** Opening RECORDS block **

/-- The word as the number of R36. -/
theorem InputPorts.word_toNat (p : InputPorts) :
    p.word.toNat = p.rst.toNat * 0x400 + p.init.toNat * 0x200 + p.valid.toNat * 0x100 + p.data.toNat := by
  simp only [InputPorts.word, toNat_append_eq_add, BitVec.toNat_ofBool]
  omega

@[simp] theorem InputPorts.rst_word (p : InputPorts) : InWord.rst p.word = p.rst := p.word_getLsbD 10

@[simp] theorem InputPorts.init_word (p : InputPorts) : InWord.init p.word = p.init := p.word_getLsbD 9

@[simp] theorem InputPorts.valid_word (p : InputPorts) : InWord.valid p.word = p.valid := p.word_getLsbD 8

@[simp] theorem InputPorts.data_word (p : InputPorts) : InWord.data p.word = p.data :=
  BitVec.extractLsb'_append_eq_right

/-- The ports of the word are the ports that formed it (R36). -/
@[simp] theorem InputPorts.ports_word (p : InputPorts) : InWord.ports p.word = p := by
  simp [InWord.ports]

/-- A word is formed by its own ports (R36). -/
@[simp] theorem InWord.word_ports (w : InWord) : w.ports.word = w := by
  apply BitVec.eq_of_getLsbD_eq
  intro i hi
  rw [InputPorts.word_getLsbD]
  split_ifs with hdata hvalid hinit hrst
  · simp [InWord.ports, InWord.data, hdata]
  · exact hvalid ▸ rfl
  · exact hinit ▸ rfl
  · exact hrst ▸ rfl
  · omega

/-- Different ports form different words. -/
theorem InputPorts.word_injective : Function.Injective InputPorts.word :=
  Function.LeftInverse.injective InputPorts.ports_word

/-- A word decodes to the operation its ports select. -/
@[simp] theorem decode_word (p : InputPorts) : decode p.word = p.operation := by
  rw [decode, InputPorts.ports_word]

/-- Settles O15: each bit of the word is a bit of one port, and the ports are put one above the other. -/
theorem inputWordIsItsPorts : Obligations.InputWordIsItsPorts :=
  ⟨fun p => ⟨p.ports_word, p.word_toNat⟩, InWord.word_ports⟩

/-! ### Canonical words and the bits looked at -/

/-- The inputs that the canonical word of an operation shows: those it does not look at are 0 (R42). -/
def Instr.ports : Instr → InputPorts
  | .reset => ⟨true, false, false, 0⟩
  | .idle => ⟨false, false, false, 0⟩
  | .init => ⟨false, true, false, 0⟩
  | .update b => ⟨false, false, true, b⟩
  | .start b => ⟨false, true, true, b⟩

/-- The inputs an operation looks at, set where it does (R40). -/
def Instr.lookedAtPorts : Instr → InputPorts
  | .reset => ⟨true, false, false, 0⟩
  | .idle => ⟨true, true, true, 0⟩
  | .init => ⟨true, true, true, 0⟩
  | .update _ => ⟨true, true, true, 0xFF⟩
  | .start _ => ⟨true, true, true, 0xFF⟩

/-- The inputs that are set in both. -/
def InputPorts.and (p q : InputPorts) : InputPorts :=
  ⟨p.rst && q.rst, p.init && q.init, p.valid && q.valid, p.data &&& q.data⟩

/-- Masking a word masks each input. -/
theorem InputPorts.word_and_word (p q : InputPorts) : p.word &&& q.word = (p.and q).word := by
  apply BitVec.eq_of_getLsbD_eq
  intro i _
  simp only [BitVec.getLsbD_and, InputPorts.word_getLsbD, InputPorts.and]
  split_ifs <;> rfl

/-- The encoder writes the canonical inputs (R42). -/
theorem encode_eq_word (i : Instr) : encode i = i.ports.word := by
  cases i with
  | reset | idle | init => decide
  | update b | start b =>
    apply BitVec.eq_of_toNat_eq
    simp only [InputPorts.word_toNat, Instr.ports, encode]
    bv_omega

/-- The mask of an operation is the inputs it looks at (R40). -/
theorem Instr.lookedAt_eq_word (i : Instr) : i.lookedAt = i.lookedAtPorts.word := by
  cases i with
  | reset | idle | init => decide
  | update | start => exact (by decide : (0x7FF : InWord) = InputPorts.word ⟨true, true, true, 0xFF⟩)

/-- The mask of all eight bits keeps a byte. -/
theorem Byte.and_allOnes (b : Byte) : b &&& 255#8 = b := BitVec.and_allOnes

/-- The canonical inputs of a selected operation are those that select it, with the ones not looked at cleared. -/
theorem InputPorts.ports_operation (p : InputPorts) :
    p.operation.ports = p.and p.operation.lookedAtPorts := by
  obtain ⟨rst, init, valid, data⟩ := p
  cases rst <;> cases init <;> cases valid <;>
    simp [InputPorts.operation, Instr.ports, Instr.lookedAtPorts, InputPorts.and, Byte.and_allOnes]

/-- The canonical word of what a word decodes to is the word with the bits not looked at cleared (R42). -/
theorem encode_decode (w : InWord) : encode (decode w) = w &&& (decode w).lookedAt := by
  rw [encode_eq_word, Instr.lookedAt_eq_word]
  calc (decode w).ports.word
      = (w.ports.and (decode w).lookedAtPorts).word := congrArg InputPorts.word w.ports.ports_operation
    _ = w &&& (decode w).lookedAtPorts.word := by rw [← InputPorts.word_and_word, InWord.word_ports]

/-- The inputs an operation looks at select it, whatever the others are (R40). -/
theorem InputPorts.operation_eq_of_and_eq {p q : InputPorts}
    (h : p.and p.operation.lookedAtPorts = q.and p.operation.lookedAtPorts) : q.operation = p.operation := by
  obtain ⟨rst, init, valid, data⟩ := p
  cases rst with
  | true =>
    have hrst : q.rst = true := by
      simpa [InputPorts.and, InputPorts.operation, Instr.lookedAtPorts] using (congrArg InputPorts.rst h).symm
    exact q.operation_of_rst hrst
  | false =>
    obtain ⟨qrst, qinit, qvalid, qdata⟩ := q
    cases init <;> cases valid <;> simp_all [InputPorts.operation, Instr.lookedAtPorts, InputPorts.and, Byte.and_allOnes]

/-- Words that agree on the bits that the operation of one looks at decode alike (R40). -/
theorem decode_eq_of_and_lookedAt_eq {w v : InWord} (h : w &&& (decode w).lookedAt = v &&& (decode w).lookedAt) :
    decode v = decode w := by
  apply InputPorts.operation_eq_of_and_eq
  apply InputPorts.word_injective
  rw [← InputPorts.word_and_word, ← InputPorts.word_and_word, InWord.word_ports, InWord.word_ports]
  rwa [Instr.lookedAt_eq_word] at h

/-- Every instruction is well-formed: its operand is a byte (R25). -/
theorem Instr.wellFormed_eq_true (i : Instr) : i.wellFormed = true := by
  cases i with
  | reset | idle | init => rfl
  | update b | start b => exact decide_eq_true b.isLt

/-- A word is read from its own number, with room for all its bits. -/
theorem decodeTableWord_toNat (w : InWord) : decodeTableWord 16 w.toNat = some (decode w) := by
  have hw : w.toNat < 0x800 := w.isLt
  have hmod : w.toNat % 2 ^ 16 = w.toNat := Nat.mod_eq_of_lt (by omega)
  rw [decodeTableWord, hmod, decodeNumber_of_ok (decide_eq_true hw), BitVec.ofNat_toNat, BitVec.setWidth_eq]

/-- Settles O14: a word is its ports, the canonical word clears the ports its operation does not look at, and the others select
the operation. -/
theorem decodeEncodeAgree : Obligations.DecodeEncodeAgree := by
  refine ⟨fun i _ => ⟨Machine.decode_encode i, ?_⟩, fun w => ⟨(decode w).wellFormed_eq_true, encode_decode w⟩,
    fun w v h => decode_eq_of_and_lookedAt_eq h⟩
  rw [decodeTableWord_toNat, Machine.decode_encode]

end Sys2Proof

/-! ### The decode table -/

namespace Sys2Proof

/-- The data does not decide which operation the inputs select (R38). -/
theorem InputPorts.mnemonic_operation (p : InputPorts) :
    p.operation.mnemonic = (InputPorts.operation ⟨p.rst, p.init, p.valid, 0⟩).mnemonic := by
  obtain ⟨rst, init, valid, data⟩ := p
  cases rst <;> cases init <;> cases valid <;> rfl

/-- The mask of RESET's row leaves `rst` (R38). -/
theorem InputPorts.word_and_rst (p : InputPorts) : p.word &&& 0x400 = InputPorts.word ⟨p.rst, false, false, 0⟩ := by
  rw [show (0x400 : InWord) = InputPorts.word ⟨true, false, false, 0⟩ by decide, InputPorts.word_and_word]
  simp [InputPorts.and]

/-- The mask of the other rows leaves the control inputs (R38). -/
theorem InputPorts.word_and_control (p : InputPorts) :
    p.word &&& 0x700 = InputPorts.word ⟨p.rst, p.init, p.valid, 0⟩ := by
  rw [show (0x700 : InWord) = InputPorts.word ⟨true, true, true, 0⟩ by decide, InputPorts.word_and_word]
  simp [InputPorts.and]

** Closing RECORDS block **

== DIRECTIONS FOR THIS TASK ==
The entries above hold the needed span. Transcribe exactly the lines from the one with "fun w v h =>" to the one with "p.word &&& 0x700", both included.

== RESULT ==
    fun w v h => decode_eq_of_and_lookedAt_eq h⟩
  rw [decodeTableWord_toNat, Machine.decode_encode]

end Sys2Proof

/-! ### The decode table -/

namespace Sys2Proof

/-- The data does not decide which operation the inputs select (R38). -/
theorem InputPorts.mnemonic_operation (p : InputPorts) :
    p.operation.mnemonic = (InputPorts.operation ⟨p.rst, p.init, p.valid, 0⟩).mnemonic := by
  obtain ⟨rst, init, valid, data⟩ := p
  cases rst <;> cases init <;> cases valid <;> rfl

/-- The mask of RESET's row leaves `rst` (R38). -/
theorem InputPorts.word_and_rst (p : InputPorts) : p.word &&& 0x400 = InputPorts.word ⟨p.rst, false, false, 0⟩ := by
  rw [show (0x400 : InWord) = InputPorts.word ⟨true, false, false, 0⟩ by decide, InputPorts.word_and_word]
  simp [InputPorts.and]

/-- The mask of the other rows leaves the control inputs (R38). -/
theorem InputPorts.word_and_control (p : InputPorts) :
    p.word &&& 0x700 = InputPorts.word ⟨p.rst, p.init, p.valid, 0⟩ := by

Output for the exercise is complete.